*** Opening SUPPLIED MATERIAL ***
-- ==== Sys2Proof/Tests/Slice0.lean ====
section
/-! SUPPORT. Tests: an ill-formed command for each check of WellFormed, small states that meet the hypotheses of each statement,
and single commands whose outcome the manual's own examples and tables give. -/

-- One declaration at a time: checks that run side by side would exceed the memory a check of the package may use.
set_option Elab.async false

namespace Sys2Proof.Tests

open Sys2Proof Sys2Proof.Machine

/-! ## Small states -/

/-- A partition with one window over the first 256 MiB, its journal on. -/
def aPart : Part :=
  { st := .loaded, liveMax := 16, quotaCtx := 64, jrnl := { base := 0x10000, jlog2 := 10, en := true }
    wins := [(0, { base := 0, limit := 0xFFFF000, tgt := 0, en := true, rd := true, wr := true })] }

/-- An LW4-64 in OPEN at TB 2 ms with one port, one stream, one partition and five admitted slices. -/
def up : State :=
  { build := { clusters := 4, dlinks := 2, plru := false }
    boot := { porst := false, phase := .opened, openedOnce := true }
    tbu := { tb := 2000000, lock := true, taken := true, window := some 0, wall := 3600000000000 }
    ports := [(0, { en := true, up := true, egress := { ctrl := 9, work := 9, resp := 9, dlv := 9 }
                    ingress := { ctrl := 32, work := 128, resp := 16 } })]
    mports := (List.range 8).map fun n => (n, { en := true })
    strms := [(1, { en := true, gen := 1, rights := 0xFF, anysrc := true })]
    parts := [(0, aPart)]
    slices := [0, 1, 16, 32, 48].map fun n => (n, { st := .admitted })
    elapsed := 2000000 }

/-- A message of a type on stream 1. -/
def msg (type : Byte) (seq : Word) (payload : List Byte) : Msg :=
  { port := 0, pclk := 1, flags := 0, stream := 1, sgen := 1, cls := BitVec.ofNat 8 (classOfType type), seq := seq, peer := 5
    payload := payload }

def zeros (n : Nat) : List Byte := List.replicate n 0

/-- The state a command leads to. -/
def after (c : Instr) (s : State) : State := match exec c s with | .next t => t | _ => s

/-- A command goes on. -/
def goes (c : Instr) (s : State) : Bool := match exec c s with | .next _ => true | _ => false

/-! ## Well-formed commands -/

theorem test_wf_good : (Instr.deposit (msg 1 1 (zeros 64))).wf = true ∧ (Instr.forward ⟨0, 0, 0, 0, 0, 0, 0, []⟩).wf = true ∧
    (Instr.iadd ⟨255, 15, 31⟩).wf = true := by decide
theorem test_wf_fport : (Instr.deposit { msg 1 1 [] with port := 64 }).wf = false := by decide
theorem test_wf_payload : (Instr.status { msg 1 1 [] with payload := List.replicate 4097 0 }).wf = false := by decide +kernel
theorem test_wf_packet : (Instr.forward ⟨4, 0, 0, 0, 0, 0, 0, []⟩).wf = false := by decide
theorem test_wf_place_slice : (Instr.iadd ⟨256, 0, 0⟩).wf = false := by decide
theorem test_wf_place_slot : (Instr.iadd ⟨0, 16, 0⟩).wf = false := by decide
theorem test_wf_place_group : (Instr.iadd ⟨0, 0, 32⟩).wf = false := by decide
theorem test_wf_cluster : (Instr.batchRelease 16).wf = false := by decide
theorem test_wf_slice : (Instr.sliceFault 256).wf = false := by decide
theorem test_wf_part : (Instr.journalFormat 32 0).wf = false := by decide
theorem test_wf_port_of_credit : (Instr.fabPortEnable 64 0).wf = false := by decide
theorem test_wf_class : (Instr.egressCreditReturn 0 4).wf = false := by decide
theorem test_wf_mport : (Instr.homeBankWrite 32 0).wf = false := by decide
theorem test_wf_lanes : (Instr.ld ⟨0, 0, 0⟩ [(32, [])]).wf = false := by decide
theorem test_wf_sensor : (Instr.thermalTrip 0 4 0).wf = false := by decide
theorem test_wf_bist : (Instr.bistDone [256] []).wf = false ∧ (Instr.bistDone [] [16]).wf = false := by decide
theorem test_wf_ring_scan : (Instr.ringScanDone (some 32) []).wf = false := by decide
theorem test_wf_link : (Instr.linkDown 4).wf = false := by decide
theorem test_wf_die : (Instr.forwardingResume 128).wf = false := by decide
theorem test_wf_lead : (Instr.leadWatchdog 32).wf = false := by decide
theorem test_wf_pool : (Instr.poolEnable 0 16 0).wf = false := by decide
theorem test_wf_thermal : (Instr.thermalStep [(64, 0)]).wf = false := by decide
theorem test_wf_margin : (Instr.marginSample [(256, 0)]).wf = false := by decide

/-- No row of the table has bits, so no word spells a command. -/
theorem test_no_word_spells_a_command : decodeTableWord 32 0 = none ∧ (State.reset.withFetchWord 32 0) = State.reset := by decide

/-! ## Hypotheses that are met: the machine as a whole, time, power -/

theorem met_StepKeepsInvariant : State.reset.inv = true ∧ ∃ t, step State.reset = .next t := ⟨by decide, _, rfl⟩

theorem met_TimeBaseTicks : up.boot.porst = false ∧ up.tbu.slew = none ∧ up.tbu.notick = false ∧
    ({ up with tbu := { up.tbu with notick := true } } : State).tbu.ticksBack = false ∧
    (let s : State := { up with tbu := { up.tbu with slew := some 1999995 } }
     s.tbu.slew = some 1999995 ∧ 1999995 + 8 < s.tbu.tb.toNat + 4 ∧ s.tbu.tb.toNat + 4 < 2 ^ 64) ∧ up.tbu.tb.toNat + 4 ≤ 1999996 + 8 ∧
    up.boot.phase ≠ .sync ∧ State.reset.tbu.taken = false ∧ up.tbu.window = some 0 ∧ 0 + 1000064 ≤ up.elapsed ∧
    ({ up with boot := { up.boot with phase := .sync }, tbu := {} } : State).deps = [] ∧ up.pending = [] := by decide

theorem met_SyncWords : up.tbu.taken = true ∧ up.tbu.lock = true ∧ up.boot.phase ≠ .sync ∧
    (2000001 : Dword).toNat % 1000000 ≠ 0 ∧ (1000000 : Dword).toNat + 65536 < up.tbu.tb.toNat ∧
    (2000000 : Dword) = up.tbu.tb ∧ (2000000 : Dword).toNat % 1000000 = 0 ∧ up.tbu.tb.toNat < (3000000 : Dword).toNat ∧
    (let s : State := { up with tbu := { up.tbu with tb := 2065536 } }
     (2000000 : Dword).toNat < s.tbu.tb.toNat ∧ s.tbu.tb.toNat ≤ (2000000 : Dword).toNat + 65536) ∧
    (let s : State := { up with tbu := { up.tbu with lock := false } }
     s.tbu.taken = true ∧ s.tbu.lock = false ∧ s.tbu.tb.toNat ≤ (2000000 : Dword).toNat ∧ (1000000 : Dword).toNat < s.tbu.tb.toNat) ∧
    up.isOpen = true := by decide

/-- Each case of R363 at its boundary, by the words of the rule. -/
theorem test_sync_word_fault : (after (.syncWord 1934464) { up with tbu := { up.tbu with tb := 2000001 } }).tbu.fault = true := by decide
theorem test_sync_word_slews_at_65536 :
    (after (.syncWord 2000000) { up with tbu := { up.tbu with tb := 2065536 } }).tbu.slew = some 2000000 := by decide
theorem test_sync_word_faults_at_65537 :
    (after (.syncWord 2000000) { up with tbu := { up.tbu with tb := 2065537 } }).tbu.lock = false := by decide

def tillOn : State :=
  { up with tillCtl := { en := true, irqEn := true, period := 60, bhi := 3540000000000 }
            parts := [(0, { aPart with till := some { start := 100 } })] }

theorem met_WallClockAndTill : up.isOpen = true ∧ (tillOn.part 0).till = some { start := 100 } ∧ (0 : Nat) < 32 ∧
    (1 : Word).getLsbD 0 = true ∧ up.tillCtl.en = false := by decide
theorem met_TillSnapshots : tillOn.tillCtl.en = true ∧ tillOn.tillCtl.next ≤ tillOn.tbu.wall.toNat ∧ tillOn.tillCtl.irqEn = true ∧
    tillOn.boot.openedOnce = true ∧ (tillOn.part 0).till = some { start := 100 } ∧ (0x80000000 : Word).getLsbD 31 = true := by decide

/-- Table 14.8: a wall clock at 3,600 s closes the interval whose B_hi is 3,540 s, with BOUNDARY 3,600 s and SEQ 1. -/
theorem test_table_14_8_first_close :
    let t := after .tillBoundaryClose tillOn
    (t.part 0).snap.seq = 1 ∧ (t.part 0).snap.bound = 3600000000000 ∧ (t.part 0).snap.skipped = 0 ∧ t.irq = true := by decide +kernel

def shaking (sh : Shake) : State := { up with pwr := { up.pwr with shake := sh, wclkReq := true, vidReq := true } }

theorem met_PowerHandshakes : (shaking .clk).pwr.shake = .clk ∧ true = (shaking .clk).pwr.wclkReq ∧
    ((shaking .vidUp).pwr.shake = .vidUp ∧ true = (shaking .vidUp).pwr.vidReq) ∧ (shaking .vidDown).pwr.shake = .vidDown ∧
    ((shaking .clk).pwr.shake ≠ .idle ∧ (shaking .clk).pwr.shakeLate = false ∧ (shaking .clk).pwr.shakeStart + 2000 < (shaking .clk).elapsed) ∧
    (let s : State := { up with pwr := { up.pwr with pendCap := some (100, 2000000) } }
     s.pwr.pendCap = some (100, 2000000) ∧ (2000000 : Dword).toNat ≤ s.tbu.tb.toNat) ∧
    up.powered = true ∧ up.pwr.estAt + 1000 ≤ up.elapsed ∧ up.pwr.relAt + 10000 ≤ up.elapsed := by decide

/-- `up` with P10 far above its cap, the budget at a position. -/
def hungry (pos : Nat) : State :=
  { up with boot := { up.boot with image := { up.boot.image with vf := [(84, 10)] } }
            pwr := { up.pwr with bcap := 1, ests := List.replicate 10 100000, budgetPos := pos, code := 72 } }

/-- Whatever the estimate, the mean of ten stays above the cap of 1. -/
theorem hungry_over (pos e : Nat) : ((hungry pos).addEstimate e).ce < ((hungry pos).addEstimate e).p10 := by
  show 1 < (100000 + (100000 + (100000 + (100000 + (100000 + (100000 + (100000 + (100000 + (100000 + (e + 0)))))))))) / 10
  omega

theorem hungry_tick (pos : Nat) (h : pos = 0 ∨ pos = 4) : exec .powerEstimateTick (hungry pos) =
    settle (hungry pos) ((hungry pos).addEstimate (hungry pos).estimate).advanceBudget.retune := by
  have j (e : Nat) : ((hungry pos).addEstimate e).judgeFloor = (hungry pos).addEstimate e := by
    unfold State.judgeFloor
    rw [decide_eq_true (hungry_over pos e)]
    rcases h with rfl | rfl <;> rfl
  show execPowerEstimateTick (hungry pos) = _
  unfold execPowerEstimateTick whenDue
  rw [if_pos (by rcases h with rfl | rfl <;> decide)]
  simp only [j]
  rw [if_pos (by rw [decide_eq_true (hungry_over _ _)]; rfl)]

/-- Each case of a tick over the cap: a step that is none of the clock's, and a clock step whose handshakes the tick begins.
Whether a tick is over the cap turns on the estimate, a free value (log 10). -/
theorem met_EstimateTicks : (hungry 0).pwr.shake = .idle ∧ clockStep ((hungry 0).stepDown 0) = false ∧ clockStep ((hungry 4).stepDown 4) = true ∧
    ((hungry 0).ce < (after .powerEstimateTick (hungry 0)).p10) ∧ ((hungry 4).ce < (after .powerEstimateTick (hungry 4)).p10) ∧
    (after .powerEstimateTick (hungry 4)).pwr.shake ≠ .idle := by
  refine ⟨by decide, by decide, by decide +kernel, ?_, ?_, ?_⟩
  · simp only [after, hungry_tick 0 (.inl rfl)]; exact hungry_over 0 _
  · simp only [after, hungry_tick 4 (.inr rfl)]; exact hungry_over 4 _
  · simp only [after, hungry_tick 4 (.inr rfl)]; exact nofun

theorem met_ThermalMargin : 0 < up.nclusters ∧ 3 < 4 ∧ 165 ≤ (165 : Byte).toNat ∧ (164 : Byte).toNat < 165 ∧ 15 < 4 * up.nclusters ∧
    up.pwr.thermAt + 100000 ≤ up.elapsed ∧ up.pwr.targetReading = 140 ∧ up.pwr.marginMs < up.tbu.tb.toNat / 1000000 ∧
    (0, (3 : Byte)) ∈ [(0, (3 : Byte))] ∧ (up.slice 0).st = .admitted := by decide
*** Closing SUPPLIED MATERIAL ***
EXERCISE AIM => Each line of the records above, from the first through the one containing "en := true, up", is to be retyped exactly; no other line belongs.

TASK SOLUTION =>
-- ==== Sys2Proof/Tests/Slice0.lean ====
section
/-! SUPPORT. Tests: an ill-formed command for each check of WellFormed, small states that meet the hypotheses of each statement,
and single commands whose outcome the manual's own examples and tables give. -/

-- One declaration at a time: checks that run side by side would exceed the memory a check of the package may use.
set_option Elab.async false

namespace Sys2Proof.Tests

open Sys2Proof Sys2Proof.Machine

/-! ## Small states -/

/-- A partition with one window over the first 256 MiB, its journal on. -/
def aPart : Part :=
  { st := .loaded, liveMax := 16, quotaCtx := 64, jrnl := { base := 0x10000, jlog2 := 10, en := true }
    wins := [(0, { base := 0, limit := 0xFFFF000, tgt := 0, en := true, rd := true, wr := true })] }

/-- An LW4-64 in OPEN at TB 2 ms with one port, one stream, one partition and five admitted slices. -/
def up : State :=
  { build := { clusters := 4, dlinks := 2, plru := false }
    boot := { porst := false, phase := .opened, openedOnce := true }
    tbu := { tb := 2000000, lock := true, taken := true, window := some 0, wall := 3600000000000 }
    ports := [(0, { en := true, up := true, egress := { ctrl := 9, work := 9, resp := 9, dlv := 9 }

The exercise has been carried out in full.